This essay represents the third post of The Angry Czeck Century Series, a thought-provoking collection of penetrating harangues of rancor leading to the Angry Czeck’s 100th Post. You are currently reading Post 90.
The other day, a co-worker of mine visited my office and said, “Why doesn’t the Angry Czeck post something controversial?”
The Angry Czeck leaned back in his gold and diamond encrusted office chair and casually ran his hand through his thick wave of chest hair. “And what,” said I, “would you consider ‘controversial?’”
My co-worker frowned and shrugged his shoulders, “Demand that George Bush be impeached,” he suggested.

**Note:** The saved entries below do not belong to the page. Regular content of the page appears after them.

theorem witness_RejectionChangesOnlyErrcode :
    (∃ t, cmdIssue 0x100#32 State.reset = .next t ∧ t.errcode ≠ 0#4) ∧
    (∃ t, cmdIssue 0x30#32 State.reset = .next t ∧ t.errcode ≠ 0#4) :=
  ⟨⟨_, rfl, by decide⟩, ⟨_, rfl, by decide⟩⟩

/-- Every command answers a next state on this state; so it also meets the hypothesis of
`CommandsKeepTheOperandRegisters`. -/
theorem witness_EachCommandRaisesItsOwnCodes :
    ∀ i ∈ [Instr.nop, .crc, .crcCheck, .buildPing, .buildMcu, .buildRaw, .buildData, .compress, .pack, .tx, .queue],
      (nextOf (exec i (frameState 1#16))).isSome = true ∧
      (nextOf (cmdIssue (encode i) (frameState 1#16))).isSome = true := by decide +kernel

/-- A command other than CRC_CHECK, and a rejected CRC_CHECK. -/
theorem witness_OnlyAcceptedCrcCheckWritesMatch :
    (∃ t, cmdIssue 0x00#32 State.reset = .next t ∧ 0x00#32 ≠ encode .crcCheck) ∧
    (∃ t, cmdIssue 0x02#32 State.reset = .next t ∧ t.errcode ≠ 0#4) :=
  ⟨⟨_, rfl, by decide⟩, ⟨_, rfl, by decide⟩⟩

/-- NOP, a rejected command, and an accepted CRC and TX. -/
theorem witness_ResultRegistersConvention :
    (∃ t, cmdIssue 0x00#32 State.reset = .next t ∧ 0x00#32 = encode .nop) ∧
    (∃ t, cmdIssue 0x20#32 State.reset = .next t ∧ t.errcode ≠ 0#4) ∧
    (∃ t, cmdIssue 0x01#32 State.reset = .next t ∧ t.errcode = 0#4 ∧ 0x01#32 = encode .crc) ∧
    (∃ t, cmdIssue 0x30#32 (frameState 1#16) = .next t ∧ t.errcode = 0#4 ∧ 0x30#32 = encode .tx) :=
  ⟨⟨_, rfl, by decide⟩, ⟨_, rfl, by decide⟩, ⟨_, rfl, by decide, by decide⟩, ⟨_, rfl, by decide, by decide⟩⟩

/-- A host write to RAM while the engine is Active (V-TX: it does not disturb the transmission), an idle slot, and no slot;
the hypotheses of `OnlyCommandsWriteStatusAndResults` are the same. -/
theorem witness_HostWritesNeverDisturbATransmission :
    let write : HostSlot := .write 0x10200#17 .byte 0x99#32
    let s : State := { frameState 1#16 with eng := sending .direct 5, host := [write], errcode := 5#4 }
    let idle : State := { s with host := [.idle, write] }
    (∃ t, step s = .next t) ∧ s.rstIn.head? ≠ some true ∧ s.host = write :: [] ∧
      (∀ size v, s.host.head? ≠ some (.write 0x08#17 size v)) ∧
      (idle.rstIn.head? ≠ some true ∧ idle.host = .idle :: [write]) ∧
      (State.reset.rstIn.head? ≠ some true ∧ State.reset.host = []) :=
  ⟨⟨_, rfl⟩, by decide, rfl, fun _ _ h => (by cases h), ⟨by decide, rfl⟩, ⟨by decide, rfl⟩⟩

/-- NOP, CRC and an accepted CRC_CHECK. -/
theorem witness_CheckingCommandsFrame :
    ∀ i ∈ [Instr.nop, .crc, .crcCheck],
      errOf (exec i { ramState 0 [0x08#8, 0x84#8] with len := 2#32 }) = some 0#4 := by decide +kernel

/-- The storing commands, accepted: eight samples at 0, the output at 0x100. -/
theorem witness_StoringCommandsFrame :
    (∀ i ∈ [Instr.buildPing, .buildMcu, .buildRaw, .buildData, .compress, .pack],
      errOf (exec i { ramState 0 (List.replicate 8 0x01#8) with len := 8#32, dst := 0x100#32 }) = some 0#4) ∧
    (ramState 0 (List.replicate 8 0x01#8)).ram.readBytes 0 8 = .ok (List.replicate 8 0x01#8) :=
  ⟨by decide +kernel, rfl⟩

I argued that calling for the impeachment of George Bush would be hypocritical because of my staunch and public opposition to the Clinton Impeachment Bandwagon. And besides, to impeach Bush would be to impeach ourselves. We voted the guy in – or at least we made the election close enough so that George could claim victory with a straight face. The American people should shoulder part of the blame.
But this was the wrong argument.
The reality is, arguing to impeach Bush no longer holds controversial cache. I might as well write a post encouraging people not to eat asbestos. There are too many people in the I Hate Bush Camp. Controversy is only created when the ire of the many are stoked by the few.
Still, I was irked that my co-worker wanted more controversy from The Angry Czeck. Inadvertently, he had described me as a mouthpiece for the conventional. A relater of the obvious. A conceptual blacksmith whose ideas had long been forged by brighter minds.
An unoriginal hack.
So much like the Grinch, I puzzed and puzzed, seeking to unearth that un-mined nugget of radical perspective. Who could the Angry Czeck target? Conservative Christians? The NRA? Wal-Mart?
It was useless. Useless! The milked fodder of Jon Stewart and Al Franken was not to be the sustenance of The Angry Czeck! Why take my place in the rear of the queue to await the scraps left by the Colbert Report? I’m the Angry Czeck, damnitt!
And then it hit me, like a thunderbolt hurled by mighty Zeus. Anybody could make a joke at Dick Cheney’s expense. It’s too damn easy. Likewise, opposing the war in Iraq. If Rosie O’Donnell is doing it, then how can there be any redeeming quality in piling on?
So what if the Angry Czeck argued for the war in Iraq?
After all, if 70% of Americans would rather that we cut our losses and leave, how can endorsing such an opinion be considered a radical idea? Why not just oppose racism? It’s easy, and it always earns a high-five. To be honest, we radicals haven’t been radical for years.
Here’s the new reality: you’re not a radical if you oppose the war. If you believe in the greenhouse effect, you’re not a radical. If you embrace all religions and creeds, you’re not a radical. How do you know if you’re not a radical for sure? For a complete list, see whatever values Sean Penn endorses. If you’re nodding passionately, you’re not a radical.
So who are the radicals? Broadly speaking, anything not championed by Hollywood Idiots.
Join the NRA, become a radical. Christian Coalition? Check! The Republican Party? Welcome to the land of the radicals, my friend. Do you hear Rush Limbaugh barking on your radio? Can you see Bill O’Rielly sneering on your TV? Congratulations. You’re a radical. A New Radical.
As a member of The New Conservatives, I find New Radicals to be dangerous anti-thinkers willing to convert their strange theories into action because – as minorities – they have very little to lose! Why not thoughtlessly attack a region of insane Islamic extremists? If anything, war will become a catalyst of change –– any change! Doesn’t matter what the change is, so long as it’s contrary to the stodgy dogma endorsed by The New Conservatives.
Meanwhile, the New Radicals will soon tractor-beam a fresh crop of good-looking A-List disciples. After all, Hollywood Idiots don’t feel good about themselves unless they’re card-carrying radicals! Count on Jamie Lee Curtis to be arrested for attempting to purchase an automatic assault rifle. Watch Susan Surandon and Tim Robbins get be seen protesting outside a Greenpeace office. Join Ben Affleck in tossing burning tires into creek beds during Earth Day. The New Radicals are way more radical than the Old Radicals!
As the great Stallone once said, to win a war, you must become war. For the Angry Czeck to become a radical, he must love war! Plus narrow Christian beliefs and nihilistic gun-culture for good measure. Why? Because as a New Conservative, I feel quite uncomfortable at wine & cheese parties when I’m the only bull-headed old-fart suggesting that human behavior may be contributing to global warming. Everybody looks at me like a fascist! Clearly, it’ll make me more popular with the in-crowd to discard the opinion of the majority and become a New Radical. Like Anne Coulter.
Damnitt, count the Angry Czeck in! I drive a silver Honda Accord, and I live in the suburbs surrounded by white people. That used to count against me. Not anymore! Viva, New Radicals! Where’s my American flag lapel pin and my NYFD baseball cap? I am in!
I’m just one bad haircut away from full membership.